Records supplied: Begin
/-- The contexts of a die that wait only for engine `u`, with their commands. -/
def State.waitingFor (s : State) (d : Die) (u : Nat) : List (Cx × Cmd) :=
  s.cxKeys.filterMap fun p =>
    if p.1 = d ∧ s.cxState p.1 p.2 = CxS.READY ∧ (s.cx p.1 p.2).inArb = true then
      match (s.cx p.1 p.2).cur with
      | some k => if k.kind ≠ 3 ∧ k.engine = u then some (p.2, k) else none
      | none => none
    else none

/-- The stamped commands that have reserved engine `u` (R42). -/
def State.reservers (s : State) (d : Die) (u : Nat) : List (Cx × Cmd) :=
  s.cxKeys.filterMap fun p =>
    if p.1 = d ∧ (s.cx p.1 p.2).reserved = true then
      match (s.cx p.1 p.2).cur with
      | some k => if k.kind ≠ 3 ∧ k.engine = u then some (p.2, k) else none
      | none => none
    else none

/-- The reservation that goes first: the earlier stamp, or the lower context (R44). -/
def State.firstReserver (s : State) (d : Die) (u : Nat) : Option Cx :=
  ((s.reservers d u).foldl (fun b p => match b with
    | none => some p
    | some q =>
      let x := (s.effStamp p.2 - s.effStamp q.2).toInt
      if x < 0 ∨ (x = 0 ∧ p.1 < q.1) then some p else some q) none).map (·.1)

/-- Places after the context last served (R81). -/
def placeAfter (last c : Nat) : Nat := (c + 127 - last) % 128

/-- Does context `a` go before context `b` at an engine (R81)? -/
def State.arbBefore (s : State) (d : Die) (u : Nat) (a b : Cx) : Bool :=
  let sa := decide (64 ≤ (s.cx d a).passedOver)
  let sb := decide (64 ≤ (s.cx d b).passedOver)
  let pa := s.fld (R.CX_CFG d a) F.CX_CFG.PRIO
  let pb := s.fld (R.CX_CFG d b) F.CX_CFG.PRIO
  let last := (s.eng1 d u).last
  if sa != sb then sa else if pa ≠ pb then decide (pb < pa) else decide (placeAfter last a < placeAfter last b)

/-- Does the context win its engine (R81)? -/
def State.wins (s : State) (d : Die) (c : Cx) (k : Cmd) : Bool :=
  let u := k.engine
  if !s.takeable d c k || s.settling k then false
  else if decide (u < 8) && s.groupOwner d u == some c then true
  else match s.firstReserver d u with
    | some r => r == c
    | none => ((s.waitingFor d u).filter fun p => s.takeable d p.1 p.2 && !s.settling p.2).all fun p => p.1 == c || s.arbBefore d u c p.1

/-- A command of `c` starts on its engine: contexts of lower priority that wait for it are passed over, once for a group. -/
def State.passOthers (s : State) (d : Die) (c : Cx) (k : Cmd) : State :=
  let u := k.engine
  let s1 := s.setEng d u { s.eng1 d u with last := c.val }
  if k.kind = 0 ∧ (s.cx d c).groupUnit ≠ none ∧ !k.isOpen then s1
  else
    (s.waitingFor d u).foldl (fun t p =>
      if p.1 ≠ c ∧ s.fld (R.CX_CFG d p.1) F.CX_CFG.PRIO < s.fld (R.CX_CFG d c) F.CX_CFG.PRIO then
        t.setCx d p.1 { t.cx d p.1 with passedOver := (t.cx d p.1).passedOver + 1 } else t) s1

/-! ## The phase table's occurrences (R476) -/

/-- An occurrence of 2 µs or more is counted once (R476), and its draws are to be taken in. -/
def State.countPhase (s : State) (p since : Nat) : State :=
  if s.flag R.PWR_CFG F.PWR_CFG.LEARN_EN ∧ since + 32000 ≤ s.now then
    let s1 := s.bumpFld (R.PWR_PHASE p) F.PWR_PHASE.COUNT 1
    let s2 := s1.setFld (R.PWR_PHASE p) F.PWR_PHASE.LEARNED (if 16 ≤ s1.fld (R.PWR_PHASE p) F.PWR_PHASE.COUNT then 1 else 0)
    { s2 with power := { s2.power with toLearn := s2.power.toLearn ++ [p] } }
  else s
Records supplied: End
Records supplied: Begin
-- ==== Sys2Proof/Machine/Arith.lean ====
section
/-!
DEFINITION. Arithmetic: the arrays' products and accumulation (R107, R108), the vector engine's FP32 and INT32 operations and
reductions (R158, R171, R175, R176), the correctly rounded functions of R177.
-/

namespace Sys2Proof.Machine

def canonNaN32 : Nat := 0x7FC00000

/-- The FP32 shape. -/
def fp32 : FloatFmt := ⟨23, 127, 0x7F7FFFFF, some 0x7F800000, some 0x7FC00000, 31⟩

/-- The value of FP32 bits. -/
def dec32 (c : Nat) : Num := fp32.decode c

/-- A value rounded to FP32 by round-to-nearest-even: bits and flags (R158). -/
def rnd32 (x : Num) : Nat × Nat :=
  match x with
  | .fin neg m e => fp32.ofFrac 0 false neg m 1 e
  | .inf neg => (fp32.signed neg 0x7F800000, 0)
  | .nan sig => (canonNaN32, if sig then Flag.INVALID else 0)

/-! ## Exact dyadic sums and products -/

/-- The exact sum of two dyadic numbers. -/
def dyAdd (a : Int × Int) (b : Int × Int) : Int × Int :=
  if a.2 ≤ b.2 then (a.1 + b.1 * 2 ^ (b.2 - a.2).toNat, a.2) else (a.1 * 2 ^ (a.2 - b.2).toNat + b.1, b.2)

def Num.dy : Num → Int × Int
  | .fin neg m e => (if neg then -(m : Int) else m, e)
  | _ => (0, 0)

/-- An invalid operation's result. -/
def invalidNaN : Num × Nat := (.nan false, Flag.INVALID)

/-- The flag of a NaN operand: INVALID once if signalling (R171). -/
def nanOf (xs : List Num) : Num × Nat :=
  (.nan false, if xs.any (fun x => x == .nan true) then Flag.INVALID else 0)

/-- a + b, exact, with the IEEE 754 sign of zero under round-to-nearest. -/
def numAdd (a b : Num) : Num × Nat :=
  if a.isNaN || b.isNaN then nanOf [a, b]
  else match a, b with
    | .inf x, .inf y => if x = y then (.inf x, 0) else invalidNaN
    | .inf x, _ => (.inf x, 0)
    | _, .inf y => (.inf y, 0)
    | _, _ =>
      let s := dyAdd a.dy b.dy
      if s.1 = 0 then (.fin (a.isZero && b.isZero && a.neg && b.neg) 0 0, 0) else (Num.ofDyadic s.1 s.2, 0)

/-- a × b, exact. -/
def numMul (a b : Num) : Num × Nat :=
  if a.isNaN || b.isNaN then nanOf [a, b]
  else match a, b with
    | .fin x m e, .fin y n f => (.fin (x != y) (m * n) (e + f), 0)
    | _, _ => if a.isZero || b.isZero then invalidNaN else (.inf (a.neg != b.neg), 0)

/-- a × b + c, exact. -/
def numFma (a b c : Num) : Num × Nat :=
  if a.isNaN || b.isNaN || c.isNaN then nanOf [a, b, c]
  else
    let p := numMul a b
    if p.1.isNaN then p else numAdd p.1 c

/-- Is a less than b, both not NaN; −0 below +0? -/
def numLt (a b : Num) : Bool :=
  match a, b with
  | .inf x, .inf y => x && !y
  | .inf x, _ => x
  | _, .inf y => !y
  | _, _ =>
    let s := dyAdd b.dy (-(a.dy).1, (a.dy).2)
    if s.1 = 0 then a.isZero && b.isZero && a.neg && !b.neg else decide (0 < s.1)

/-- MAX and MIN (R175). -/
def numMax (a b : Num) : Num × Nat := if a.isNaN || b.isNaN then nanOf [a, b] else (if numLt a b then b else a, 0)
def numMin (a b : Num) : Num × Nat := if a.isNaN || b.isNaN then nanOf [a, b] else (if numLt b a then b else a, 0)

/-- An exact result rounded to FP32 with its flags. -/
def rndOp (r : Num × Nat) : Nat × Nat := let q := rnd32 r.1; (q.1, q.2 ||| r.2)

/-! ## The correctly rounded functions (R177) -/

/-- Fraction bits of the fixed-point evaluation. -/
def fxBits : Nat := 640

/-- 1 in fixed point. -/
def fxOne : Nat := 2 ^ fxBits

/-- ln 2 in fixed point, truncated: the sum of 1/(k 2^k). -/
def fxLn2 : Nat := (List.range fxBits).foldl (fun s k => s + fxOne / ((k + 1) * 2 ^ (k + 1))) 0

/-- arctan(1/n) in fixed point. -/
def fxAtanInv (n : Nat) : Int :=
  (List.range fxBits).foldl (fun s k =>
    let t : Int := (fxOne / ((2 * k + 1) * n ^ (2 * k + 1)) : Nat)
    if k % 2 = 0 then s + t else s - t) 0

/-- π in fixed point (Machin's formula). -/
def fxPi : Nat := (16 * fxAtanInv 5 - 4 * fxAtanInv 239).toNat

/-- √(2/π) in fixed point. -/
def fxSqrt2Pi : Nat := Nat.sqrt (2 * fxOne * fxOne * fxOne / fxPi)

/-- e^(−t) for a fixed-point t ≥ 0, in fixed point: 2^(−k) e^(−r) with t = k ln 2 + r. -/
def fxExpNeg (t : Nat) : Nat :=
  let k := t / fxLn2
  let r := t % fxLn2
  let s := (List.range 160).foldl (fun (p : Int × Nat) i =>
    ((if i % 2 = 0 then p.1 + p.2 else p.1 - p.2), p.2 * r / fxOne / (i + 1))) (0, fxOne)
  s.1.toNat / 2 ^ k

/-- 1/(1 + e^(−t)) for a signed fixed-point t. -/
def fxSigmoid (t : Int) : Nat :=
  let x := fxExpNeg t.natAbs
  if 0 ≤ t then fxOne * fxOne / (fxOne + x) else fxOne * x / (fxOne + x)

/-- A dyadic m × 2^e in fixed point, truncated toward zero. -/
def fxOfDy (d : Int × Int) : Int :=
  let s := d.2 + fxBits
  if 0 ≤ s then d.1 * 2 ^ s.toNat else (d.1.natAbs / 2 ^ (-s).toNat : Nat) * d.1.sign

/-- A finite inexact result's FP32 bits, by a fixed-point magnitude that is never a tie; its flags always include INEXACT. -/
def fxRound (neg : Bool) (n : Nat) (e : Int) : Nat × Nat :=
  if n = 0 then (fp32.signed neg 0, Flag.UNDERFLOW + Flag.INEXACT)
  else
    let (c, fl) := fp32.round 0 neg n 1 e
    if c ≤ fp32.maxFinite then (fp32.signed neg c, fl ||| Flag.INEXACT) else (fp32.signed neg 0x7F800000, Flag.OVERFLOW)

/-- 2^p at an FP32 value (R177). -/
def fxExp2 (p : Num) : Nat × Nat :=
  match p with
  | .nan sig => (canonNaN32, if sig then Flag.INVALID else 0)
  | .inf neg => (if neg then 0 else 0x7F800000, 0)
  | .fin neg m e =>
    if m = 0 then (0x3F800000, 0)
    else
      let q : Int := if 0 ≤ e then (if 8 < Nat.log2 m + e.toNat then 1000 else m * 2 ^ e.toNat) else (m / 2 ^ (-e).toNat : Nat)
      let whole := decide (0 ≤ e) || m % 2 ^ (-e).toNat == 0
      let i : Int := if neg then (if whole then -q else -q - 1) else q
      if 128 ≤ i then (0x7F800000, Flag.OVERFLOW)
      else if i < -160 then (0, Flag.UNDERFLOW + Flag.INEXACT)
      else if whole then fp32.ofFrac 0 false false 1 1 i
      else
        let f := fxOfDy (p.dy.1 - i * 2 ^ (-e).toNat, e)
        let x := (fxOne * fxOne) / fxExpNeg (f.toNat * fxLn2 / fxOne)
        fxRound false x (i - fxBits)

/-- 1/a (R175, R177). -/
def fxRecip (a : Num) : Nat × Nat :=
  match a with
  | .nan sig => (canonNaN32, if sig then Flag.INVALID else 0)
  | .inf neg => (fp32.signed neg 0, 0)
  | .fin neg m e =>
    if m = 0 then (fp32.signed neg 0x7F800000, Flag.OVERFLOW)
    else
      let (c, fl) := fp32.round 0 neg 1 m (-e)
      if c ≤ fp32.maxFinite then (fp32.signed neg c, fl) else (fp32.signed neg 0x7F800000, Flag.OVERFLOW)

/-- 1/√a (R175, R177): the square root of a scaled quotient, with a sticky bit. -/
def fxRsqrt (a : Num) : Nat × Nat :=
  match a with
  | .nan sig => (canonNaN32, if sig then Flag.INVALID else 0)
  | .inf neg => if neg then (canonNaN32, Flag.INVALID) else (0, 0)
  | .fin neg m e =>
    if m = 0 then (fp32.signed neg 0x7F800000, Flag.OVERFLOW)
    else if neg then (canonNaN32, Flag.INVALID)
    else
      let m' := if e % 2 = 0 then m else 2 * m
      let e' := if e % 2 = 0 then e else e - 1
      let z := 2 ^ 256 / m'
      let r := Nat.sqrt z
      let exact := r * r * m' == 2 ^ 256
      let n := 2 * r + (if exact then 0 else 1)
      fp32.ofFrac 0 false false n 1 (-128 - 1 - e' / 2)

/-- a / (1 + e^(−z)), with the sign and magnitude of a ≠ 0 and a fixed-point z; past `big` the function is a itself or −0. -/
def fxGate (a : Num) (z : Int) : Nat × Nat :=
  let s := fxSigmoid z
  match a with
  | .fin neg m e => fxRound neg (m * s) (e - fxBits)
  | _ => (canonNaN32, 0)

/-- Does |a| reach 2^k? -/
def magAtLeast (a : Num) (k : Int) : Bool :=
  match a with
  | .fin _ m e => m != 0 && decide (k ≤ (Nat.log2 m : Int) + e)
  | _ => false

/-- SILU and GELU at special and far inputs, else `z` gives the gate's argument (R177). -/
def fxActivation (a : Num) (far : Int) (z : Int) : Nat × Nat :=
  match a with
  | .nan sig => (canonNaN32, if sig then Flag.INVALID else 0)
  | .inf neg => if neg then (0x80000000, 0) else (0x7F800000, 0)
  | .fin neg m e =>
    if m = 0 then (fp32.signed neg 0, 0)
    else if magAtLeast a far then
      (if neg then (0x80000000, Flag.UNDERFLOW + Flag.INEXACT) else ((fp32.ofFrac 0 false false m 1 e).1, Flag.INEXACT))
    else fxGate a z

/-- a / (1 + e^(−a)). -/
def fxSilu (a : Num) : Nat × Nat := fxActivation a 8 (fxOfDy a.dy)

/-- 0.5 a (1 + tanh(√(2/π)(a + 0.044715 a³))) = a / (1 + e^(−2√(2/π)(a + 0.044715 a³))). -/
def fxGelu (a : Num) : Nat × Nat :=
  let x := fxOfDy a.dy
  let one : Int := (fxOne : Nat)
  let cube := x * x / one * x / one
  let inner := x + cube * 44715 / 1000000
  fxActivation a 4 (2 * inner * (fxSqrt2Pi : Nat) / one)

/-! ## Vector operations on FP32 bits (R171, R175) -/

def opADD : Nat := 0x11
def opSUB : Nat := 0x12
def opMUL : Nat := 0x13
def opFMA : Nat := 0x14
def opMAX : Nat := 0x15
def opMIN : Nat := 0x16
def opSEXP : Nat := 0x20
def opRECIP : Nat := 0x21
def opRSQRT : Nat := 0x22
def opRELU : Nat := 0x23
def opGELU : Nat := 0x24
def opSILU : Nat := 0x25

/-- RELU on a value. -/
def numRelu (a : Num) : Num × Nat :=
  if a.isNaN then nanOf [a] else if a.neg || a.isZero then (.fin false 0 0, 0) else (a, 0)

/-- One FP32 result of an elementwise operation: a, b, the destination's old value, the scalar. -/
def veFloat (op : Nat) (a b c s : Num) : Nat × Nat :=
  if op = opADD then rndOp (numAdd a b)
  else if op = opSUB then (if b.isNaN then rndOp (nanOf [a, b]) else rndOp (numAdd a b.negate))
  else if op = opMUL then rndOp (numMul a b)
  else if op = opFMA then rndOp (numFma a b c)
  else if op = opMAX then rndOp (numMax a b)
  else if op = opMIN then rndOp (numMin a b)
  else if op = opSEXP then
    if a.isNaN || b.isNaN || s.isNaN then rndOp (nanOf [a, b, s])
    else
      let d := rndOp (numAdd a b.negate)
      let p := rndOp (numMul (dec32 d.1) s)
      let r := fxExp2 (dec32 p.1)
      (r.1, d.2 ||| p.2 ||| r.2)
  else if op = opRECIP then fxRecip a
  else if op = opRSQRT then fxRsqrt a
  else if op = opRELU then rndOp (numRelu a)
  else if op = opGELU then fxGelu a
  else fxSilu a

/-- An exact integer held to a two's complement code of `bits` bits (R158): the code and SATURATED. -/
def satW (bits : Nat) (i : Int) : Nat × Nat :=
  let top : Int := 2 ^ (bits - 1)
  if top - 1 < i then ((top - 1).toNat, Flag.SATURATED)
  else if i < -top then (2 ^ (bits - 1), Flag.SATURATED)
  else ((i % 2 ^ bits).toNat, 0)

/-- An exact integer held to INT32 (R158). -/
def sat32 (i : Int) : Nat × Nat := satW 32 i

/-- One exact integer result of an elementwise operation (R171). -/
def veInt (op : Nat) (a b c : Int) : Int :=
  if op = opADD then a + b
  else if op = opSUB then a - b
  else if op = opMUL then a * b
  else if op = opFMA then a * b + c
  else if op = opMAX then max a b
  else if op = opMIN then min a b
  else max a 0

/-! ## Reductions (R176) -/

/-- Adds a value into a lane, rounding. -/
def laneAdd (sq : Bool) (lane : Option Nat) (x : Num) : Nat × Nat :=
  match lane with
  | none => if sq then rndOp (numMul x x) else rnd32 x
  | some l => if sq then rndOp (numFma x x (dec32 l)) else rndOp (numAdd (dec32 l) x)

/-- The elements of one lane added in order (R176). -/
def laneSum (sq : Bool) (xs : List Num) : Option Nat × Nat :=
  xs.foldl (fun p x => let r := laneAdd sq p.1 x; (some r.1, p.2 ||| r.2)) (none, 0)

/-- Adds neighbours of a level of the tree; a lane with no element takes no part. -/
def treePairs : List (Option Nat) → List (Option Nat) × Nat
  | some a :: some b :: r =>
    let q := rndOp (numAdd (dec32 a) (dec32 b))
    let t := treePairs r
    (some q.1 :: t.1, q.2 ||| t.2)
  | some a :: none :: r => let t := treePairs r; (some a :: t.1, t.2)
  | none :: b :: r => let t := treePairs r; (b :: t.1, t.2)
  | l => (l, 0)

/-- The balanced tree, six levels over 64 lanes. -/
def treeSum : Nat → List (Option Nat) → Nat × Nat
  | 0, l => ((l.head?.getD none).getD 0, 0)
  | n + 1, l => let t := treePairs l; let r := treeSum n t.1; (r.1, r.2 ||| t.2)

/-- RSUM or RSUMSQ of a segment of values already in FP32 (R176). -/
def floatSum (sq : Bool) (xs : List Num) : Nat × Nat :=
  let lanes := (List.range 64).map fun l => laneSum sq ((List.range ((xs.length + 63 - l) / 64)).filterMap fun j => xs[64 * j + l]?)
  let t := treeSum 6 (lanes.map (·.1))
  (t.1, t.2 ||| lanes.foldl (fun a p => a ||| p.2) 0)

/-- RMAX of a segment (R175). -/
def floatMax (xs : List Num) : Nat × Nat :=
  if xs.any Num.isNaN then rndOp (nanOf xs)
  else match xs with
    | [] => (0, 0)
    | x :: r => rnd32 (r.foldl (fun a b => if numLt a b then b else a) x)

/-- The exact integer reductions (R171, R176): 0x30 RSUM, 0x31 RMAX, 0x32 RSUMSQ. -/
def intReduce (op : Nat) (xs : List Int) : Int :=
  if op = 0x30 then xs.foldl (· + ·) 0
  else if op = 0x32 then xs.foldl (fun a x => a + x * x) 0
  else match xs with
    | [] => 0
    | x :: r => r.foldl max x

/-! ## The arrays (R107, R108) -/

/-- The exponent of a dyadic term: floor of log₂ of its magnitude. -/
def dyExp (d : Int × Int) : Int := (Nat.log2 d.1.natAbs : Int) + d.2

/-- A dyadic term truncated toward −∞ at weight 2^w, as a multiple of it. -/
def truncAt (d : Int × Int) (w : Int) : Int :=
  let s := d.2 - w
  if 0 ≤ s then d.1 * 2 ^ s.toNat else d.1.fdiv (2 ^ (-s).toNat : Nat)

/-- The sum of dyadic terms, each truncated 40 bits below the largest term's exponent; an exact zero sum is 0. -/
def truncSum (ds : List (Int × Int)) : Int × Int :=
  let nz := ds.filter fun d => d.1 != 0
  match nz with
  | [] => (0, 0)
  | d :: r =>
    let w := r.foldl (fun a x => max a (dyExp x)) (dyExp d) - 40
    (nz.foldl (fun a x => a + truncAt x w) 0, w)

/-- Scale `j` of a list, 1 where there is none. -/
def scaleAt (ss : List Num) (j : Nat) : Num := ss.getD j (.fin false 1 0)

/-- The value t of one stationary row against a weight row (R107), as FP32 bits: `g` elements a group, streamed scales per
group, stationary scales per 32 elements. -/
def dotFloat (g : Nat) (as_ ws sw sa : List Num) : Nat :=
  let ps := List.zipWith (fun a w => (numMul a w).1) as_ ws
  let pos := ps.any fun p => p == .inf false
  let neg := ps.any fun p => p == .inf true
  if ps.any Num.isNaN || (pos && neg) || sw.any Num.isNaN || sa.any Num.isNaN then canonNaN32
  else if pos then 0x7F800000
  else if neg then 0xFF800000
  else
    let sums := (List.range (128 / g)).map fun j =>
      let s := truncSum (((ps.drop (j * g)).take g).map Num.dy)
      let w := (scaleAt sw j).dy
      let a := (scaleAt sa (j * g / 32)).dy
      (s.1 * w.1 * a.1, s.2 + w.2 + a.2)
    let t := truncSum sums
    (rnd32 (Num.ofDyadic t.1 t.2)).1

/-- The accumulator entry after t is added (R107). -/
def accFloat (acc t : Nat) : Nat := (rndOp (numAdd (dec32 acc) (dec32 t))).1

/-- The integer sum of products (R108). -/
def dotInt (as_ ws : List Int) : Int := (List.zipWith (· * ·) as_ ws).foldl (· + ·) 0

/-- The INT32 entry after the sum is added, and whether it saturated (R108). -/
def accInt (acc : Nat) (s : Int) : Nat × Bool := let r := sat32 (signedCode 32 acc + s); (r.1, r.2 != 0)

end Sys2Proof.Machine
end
Records supplied: End
- _Activity_
In the records above, find the line with "(r.1, r.2 ||| t.2)"; write out exactly that line and each one after it, stopping after the line with "let lanes := (List.range".

- _Output for this exercise_
  | n + 1, l => let t := treePairs l; let r := treeSum n t.1; (r.1, r.2 ||| t.2)

/-- RSUM or RSUMSQ of a segment of values already in FP32 (R176). -/
def floatSum (sq : Bool) (xs : List Num) : Nat × Nat :=
  let lanes := (List.range 64).map fun l => laneSum sq ((List.range ((xs.length + 63 - l) / 64)).filterMap fun j => xs[64 * j + l]?)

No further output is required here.